There was a very good interview on BBC Radio Manchester this morning with one of the two kids from Macclesfield jailed for vandalising trains with their graffiti. I've followed this with some interest. I have no doubt that our five boys will at some point get up to no good. I did. Whether it gets too serious will be a challenge for us as parents.
I think, on balance, two years in jail was an inappropriate sentence for them. But they should be made to suffer for the damage they did and hopefully the publicity serves to show that this is a crime that could lead to a custodial sentence. Teaching kids in the hood not to do it - which they are going to do - is just the start. Cleaning stations and trains for six months while wearing overalls saying - criminal - would do the job.

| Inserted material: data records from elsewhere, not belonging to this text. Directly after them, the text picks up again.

-- ==== Sys2Proof/Machine/Defaults.lean ====
section
/-! DEFINITION. The default values the spec gives the parameters of spec/00_scope.md R8. The source prints none of them:
SHUF_TABLE, SHUF_INIT, APP_KEY and CRC_POLY are the spec's passages from general knowledge (93_implementation_defined.md G2 to
G4; notes/assumptions/8.md to 10.md), PKT_CAP is the capacity R8 recommends (notes/assumptions/4.md). -/

namespace Sys2Proof.Machine

/-- The rows of `SHUF_TABLE` (R237), row = high nibble of the index. -/
def shufTableBytes : List Byte :=
  [0xEC, 0x3F, 0x77, 0xA4, 0x45, 0xD0, 0x71, 0xBF, 0xB7, 0x98, 0x20, 0xFC, 0x4B, 0xE9, 0xB3, 0xE1] ++
  [0x5C, 0x22, 0xF7, 0x0C, 0x44, 0x1B, 0x81, 0xBD, 0x63, 0x8D, 0xD4, 0xC3, 0xF2, 0x10, 0x19, 0xE0] ++
  [0xFB, 0xA1, 0x6E, 0x66, 0xEA, 0xAE, 0xD6, 0xCE, 0x06, 0x18, 0x4E, 0xEB, 0x78, 0x95, 0xDB, 0xBA] ++
  [0xB6, 0x42, 0x7A, 0x2A, 0x83, 0x0B, 0x54, 0x67, 0x6D, 0xE8, 0x65, 0xE7, 0x2F, 0x07, 0xF3, 0xAA] ++
  [0x27, 0x7B, 0x85, 0xB0, 0x26, 0xFD, 0x8B, 0xA9, 0xFA, 0xBE, 0xA8, 0xD7, 0xCB, 0xCC, 0x92, 0xDA] ++
  [0xF9, 0x93, 0x60, 0x2D, 0xDD, 0xD2, 0xA2, 0x9B, 0x39, 0x5F, 0x82, 0x21, 0x4C, 0x69, 0xF8, 0x31] ++
  [0x87, 0xEE, 0x8E, 0xAD, 0x8C, 0x6A, 0xBC, 0xB5, 0x6B, 0x59, 0x13, 0xF1, 0x04, 0x00, 0xF6, 0x5A] ++
  [0x35, 0x79, 0x48, 0x8F, 0x15, 0xCD, 0x97, 0x57, 0x12, 0x3E, 0x37, 0xFF, 0x9D, 0x4F, 0x51, 0xF5] ++
  [0xA3, 0x70, 0xBB, 0x14, 0x75, 0xC2, 0xB8, 0x72, 0xC0, 0xED, 0x7D, 0x68, 0xC9, 0x2E, 0x0D, 0x62] ++
  [0x46, 0x17, 0x11, 0x4D, 0x6C, 0xC4, 0x7E, 0x53, 0xC1, 0x25, 0xC7, 0x9A, 0x1C, 0x88, 0x58, 0x2C] ++
  [0x89, 0xDC, 0x02, 0x64, 0x40, 0x01, 0x5D, 0x38, 0xA5, 0xE2, 0xAF, 0x55, 0xD5, 0xEF, 0x1A, 0x7C] ++
  [0xA7, 0x5B, 0xA6, 0x6F, 0x86, 0x9F, 0x73, 0xE6, 0x0A, 0xDE, 0x2B, 0x99, 0x4A, 0x47, 0x9C, 0xDF] ++
  [0x09, 0x76, 0x9E, 0x30, 0x0E, 0xE4, 0xB2, 0x94, 0xA0, 0x3B, 0x34, 0x1D, 0x28, 0x0F, 0x36, 0xE3] ++
  [0x23, 0xB4, 0x03, 0xD8, 0x90, 0xC8, 0x3C, 0xFE, 0x5E, 0x32, 0x24, 0x50, 0x1F, 0x3A, 0x43, 0x8A] ++
  [0x96, 0x41, 0x74, 0xAC, 0x52, 0x33, 0xF0, 0xD9, 0x29, 0x80, 0xB1, 0x16, 0xD3, 0xAB, 0x91, 0xB9] ++
  [0x84, 0x7F, 0x61, 0x1E, 0xCF, 0xC5, 0xD1, 0x56, 0x3D, 0xCA, 0xF4, 0x05, 0xC6, 0xE5, 0x08, 0x49]

/-- `SHUF_TABLE` (R237). -/
def defaultShufTable : Vector Byte 256 := ⟨⟨shufTableBytes⟩, by decide +kernel⟩

/-- `SHUF_INIT` (R238). -/
def defaultShufInit : Bytes4 := ⟨0xF2, 0x53, 0x50, 0xC6⟩

/-- `APP_KEY` (R186). -/
def defaultAppKey : Bytes32 :=
  ⟨⟨⟨0x13, 0, 0, 0⟩, ⟨0x08, 0, 0, 0⟩, ⟨0x06, 0, 0, 0⟩, ⟨0xB4, 0, 0, 0⟩⟩,
   ⟨⟨0x1B, 0, 0, 0⟩, ⟨0x0F, 0, 0, 0⟩, ⟨0x33, 0, 0, 0⟩, ⟨0x52, 0, 0, 0⟩⟩⟩

/-- `CRC_POLY` (R141): the reflected polynomial, least significant bit first, seed and result inverted. -/
def defaultCrc : Config.CrcConvention where
  poly := 0xEDB88320
  order := .lsbFirst
  seedMask := 0xFFFFFFFF
  resultMask := 0xFFFFFFFF

/-- The recommended `PKT_CAP` (R8): 4 + 0xFFFF. -/
def defaultPktCap : Nat := 65539

/-- The default `NCTX` (R8, D3). -/
def defaultNctx : Nat := 2

/-- The default parameters (R8). -/
def defaultParams : Config.Params where
  pktCap := some defaultPktCap
  obfATap := .postAccXor
  crc := .convention defaultCrc
  keystream := .aes256Ofb
  appKey := defaultAppKey
  shufTable := defaultShufTable
  shufInit := defaultShufInit
  shufRound := .fourUpdates

/-- What a context's `KEY` holds before any `CS_INIT` has written it. The spec gives it no value and says it must not be the
zero key (R32); these bytes are no seed repeated four times, and nothing reads them (notes/assumptions/6.md). -/
def unconstructedKey : Bytes16 :=
  ⟨⟨0x00, 0x01, 0x02, 0x03⟩, ⟨0x04, 0x05, 0x06, 0x07⟩, ⟨0x08, 0x09, 0x0A, 0x0B⟩, ⟨0x0C, 0x0D, 0x0E, 0x0F⟩⟩

/-- What a context's `VER` holds before any `CS_INIT` has written it (notes/assumptions/6.md). -/
def unconstructedVer : BitVec 16 := 0

end Sys2Proof.Machine
end

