-- ==== Sys2Proof/Machine/Illegal.lean ====
section
/-! DEFINITION. The command words that are no command (spec/30_encoding.md R79), and how a word is put where the next step takes
its command from. -/

namespace Sys2Proof.Machine

/-- `ILLEGAL_COMMAND` (spec/60_exceptions.md R256): the command word is the information, no operand is looked at. -/
def raiseIllegal (s : State) : Result := .next (s.raise .illegalCommand (s.command.cw.setWidth 64) 0)

/-- The list of issued commands with the word of the oldest replaced. -/
def issueWord (inbox : List Command) (cw : Word32) : List Command :=
  match inbox with
  | [] => [⟨cw, 0, 0, []⟩]
  | c :: cs => { c with cw := cw } :: cs

end Sys2Proof.Machine
end

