/-- The step of a command that replaces its range, by the operands it was issued with. -/
theorem step_of_replacesRange {i : Instr} {b : List Byte} (h : ReplacesRange i s b) (hcw : cmd.cw = encode i)
    (hi : i.WellFormed) :
    ∃ m, step s = .next { s with pkt := m, inbox := rest, outbox := s.outbox ++ [okResponse s.fsr 0 0 []] } ∧
      m.Holds cmd.arg0.toNat b ∧ s.pkt.SameOutside m cmd.arg0.toNat cmd.arg1.toNat := by
  obtain ⟨m, hexec, hholds, hout⟩ := h
  rw [State.base_of_inbox hin] at hholds hout
  rw [State.len_of_inbox hin] at hout
  refine ⟨m, ?_, hholds, hout⟩
  rw [step_of_cw_eq_encode hin hcw hi, hexec, State.answered, hin, List.tail_cons]

end

/-- Where a change of `n + k` bytes leaves the last `k` of them as they were, it is a change of the first `n`. -/
theorem Memory.SameOutside.of_restored {m m1 m2 : Memory} {lo n k : Nat} {b : List Byte} (h1 : m.SameOutside m1 lo (n + k))
    (h2 : m1.SameOutside m2 (lo + n) k) (hlen : b.length = k) (hbefore : m.Holds (lo + n) b) (hafter : m2.Holds (lo + n) b) :
    m.SameOutside m2 lo n := by
  intro a ha
  by_cases hin : lo + n ≤ a ∧ a < lo + n + k
  · obtain ⟨j, rfl⟩ := Nat.exists_eq_add_of_le hin.1
    rw [hafter j (by omega), hbefore j (by omega)]
  · rw [h2 a (by omega), h1 a (by omega)]

/-- Under one key Decrypt's payload transform undoes Encrypt's: the layer undoes itself, then the obfuscation is undone. -/
theorem decryptPayload_encryptPayload (p : Config.Params) (key : Bytes16) (b : List Byte) :
    decryptPayload p key (encryptPayload p key b) = b := by
  rw [decryptPayload, encryptPayload, bcl_bcl, obfInv_obfFwd]

/-- Settles O55: the first step leaves header and transformed payload, and the second restores the payload above the header. -/
theorem encryptDecryptRoundTrip : Obligations.EncryptDecryptRoundTrip := by
  intro s c d x y c1 c2 rest hinv hc hd hx hxvalid hy hyvalid hkey hin hc1 hc2 hroom hrange hbase2 hlen2
  have hbase := State.base_of_inbox hin
  have hlen := State.len_of_inbox hin
  obtain ⟨b, hblen, hbefore⟩ : ∃ b : List Byte, b.length = c2.arg1.toNat ∧ s.pkt.Holds (c1.arg0.toNat + 4) b :=
    ⟨_, Memory.length_readBytes .., s.pkt.holds_readBytes _ _⟩
  have hencrypts := csEncryptWritesTheFrame.2 s c x b hinv hx hxvalid (by omega) (by omega) (by rwa [hbase])
  obtain ⟨m1, hstep1, hframe, hout1⟩ := step_of_replacesRange hin hencrypts hc1 (decide_eq_true hc)
  obtain ⟨hheader, hpayload⟩ := hframe.of_append
  have hdecrypts := csDecryptTransformsTheRange.2 _ d y (encryptPayload s.cfg x.key b)
    (stepKeepsTheInvariants _ _ hinv hstep1) hy hyvalid (show c2.arg0.toNat + c2.arg1.toNat ≤ s.wp by omega)
    ((length_encryptPayload ..).trans hblen) (show m1.Holds c2.arg0.toNat _ from hbase2 ▸ hpayload)
  obtain ⟨m, hstep2, hafter, hout2⟩ := step_of_replacesRange rfl hdecrypts hc2 (decide_eq_true hd)
  have hundone : obfInv s.cfg.obfATap (bcl s.cfg y.key (encryptPayload s.cfg x.key b)) = b := by
    rw [hkey]
    exact decryptPayload_encryptPayload s.cfg x.key b
  rw [hundone, hbase2] at hafter
  rw [hbase2] at hout2
  rw [← hlen2, Nat.add_comm c2.arg1.toNat] at hout1
  refine ⟨_, _, m, hstep1, hstep2, by rw [List.append_assoc, List.singleton_append],
    hout1.of_restored hout2 hblen hbefore hafter, ?_⟩
  rw [(hheader.of_sameOutside hout2 le_rfl).bytes4_eq, headerLengthIsRecovered, hblen, ← hlen2, Nat.add_sub_cancel]

end Sys2Proof.Machine
end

Eamon O'Neal, the interviewer, who I like, says the lad was genuinely contrite. The balance to strike in the administration of justice is a) fear of the consequences and b) shame. If the latter is genuine, then a much more appropriate sentence would be a very public community service. If there is no shame, if it is two fingers to society, then there is no alternative but to jail them. That jails are universities of crime is one of the biggest problem this society faces.
The messageboards at the Macclesfield Express (here) reflect the view that they are - to quote one - "spoilt mummies boys".
A messageboard at the BBC, here, on whether they are "artists" has just got silly. They're still criminals. The issue is over how you prosecute justice effectively.